Evoluzione verso i Software-Defined Data Center

Il 26 maggio scorso presso l’Auditorium Telecom Italia di Via di Val Cannuta 186 a Roma si è svolta la seconda edizione del workshop Evoluzione verso i Software–Defined Data Center organizzato da Telecom Italia HR Services Education. Hanno partecipato cinquanta iscritti, appartenenti a diverse funzioni Telecom Italia, e sono intervenuti tre relatori Telecom Italia e un relatore VMware, l’azienda leader mondiale per le tecnologie di virtualizzazione, che ha inventato il termine “Software-Defined Data Center”.
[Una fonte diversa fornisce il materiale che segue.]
-- ==== Sys2Proof/Config.lean ====
section
/-!
DEFINITION. What an implementation fixes and what the spec leaves open: constants with no body, so that
no proof can see their values.
-/

namespace Sys2Proof.Config

open Sys2Proof

/-- 1,024 raw bits of the entropy source's oscillators (R517): the n-th such sample. Log entry 10. -/
opaque rawBits : Nat → BitVec 1024

/-- The public keys whose digests the boot ROM holds (R516, R520, R542, R543), as points x ‖ y:
0 lifecycle, 1 configuration, 2 firmware, 3 microcode. Log entry 11. -/
opaque drenilKey : Nat → BitVec 768

/-- The digest of the boot ROM (R514). Log entry 11. -/
opaque bootRomDigest : BitVec 384

/-- The endpoint UUID and the PLDM terminus ID of R513. Log entry 11. -/
opaque endpointUuid : BitVec 128

opaque terminusId : BitVec 8

/-- The version of a PLDM type that R513 supports. Log entry 11. -/
opaque pldmVersion : Nat → BitVec 32

/-- A value the spec leaves unstated: the n-th such value. Log entry 12. -/
opaque openValue : Nat → BitVec 64

/-- The byte left at an address by an operation whose result there is unspecified: the n-th such
operation (R106, R254). Log entry 12. -/
opaque openByte : Nat → Nat → BitVec 8

end Sys2Proof.Config
end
La prima parte del workshop, nella mattinata, ha incluso due interventi, tenuti rispettivamente da Giovanni Lofrumento di Telecom Italia HR Services Education e da Giuliano Caiati di Telecom Italia, che hanno illustrato l’importanza della Software-Defined IT e i vantaggi che si possono ottenere da una Software-Defined Enterprise. La seconda parte, nel pomeriggio, ha incluso altri due interventi, tenuti da Luca Morelli di VMware e da Angelo Garofalo di Telecom Italia, che hanno illustrato lo stato dell’arte e l’applicabilità della virtualizzazione della rete secondo gli approcci SDN (Software-Defined Networking) e NFV (Network Functions Virtualization). In sintesi, gli interventi hanno messo in evidenza la vision e la dirompenza del modello Software-Defined, le tecnologie necessarie per realizzarlo e hanno descritto alcuni progetti Telecom Italia che puntano a realizzare IT e Data Center secondo il modello Software-Defined.
Dal workshop è emerso che il cammino verso la Software-Defined Enterprise passa attraverso i Software-Defined Data Center e non è più un’opzione perché l’Information Technology (IT) tradizionale è lenta nel rispondere alle esigenze del business e va ridefinita. Infatti, con il modello Software–Defined le risorse IT – computazionali e di storage – vengono disaccoppiate dalle risorse fisiche e sono fornite come servizi. La dirompenza del modello Software–Defined fa rinascere l’IT e favorisce nuove opportunità di business.
A livello infrastrutturale il modello Software-Defined si concretizza nei Software-Defined Data Center che nascono da una visione di VMware secondo la quale l’intelligenza e la flessibilità del software, disaccoppiate da un hardware standardizzato, consentono di creare maggior business a valore aggiunto. I Software–Defined Data Center costituiscono la base per i cloud pubblici, privati e ibridi che diventano le piattaforme abilitanti di soluzioni rapide, reattive e fluide grazie all’utilizzo “as a Service” delle risorse IT – server e storage – ma anche della rete.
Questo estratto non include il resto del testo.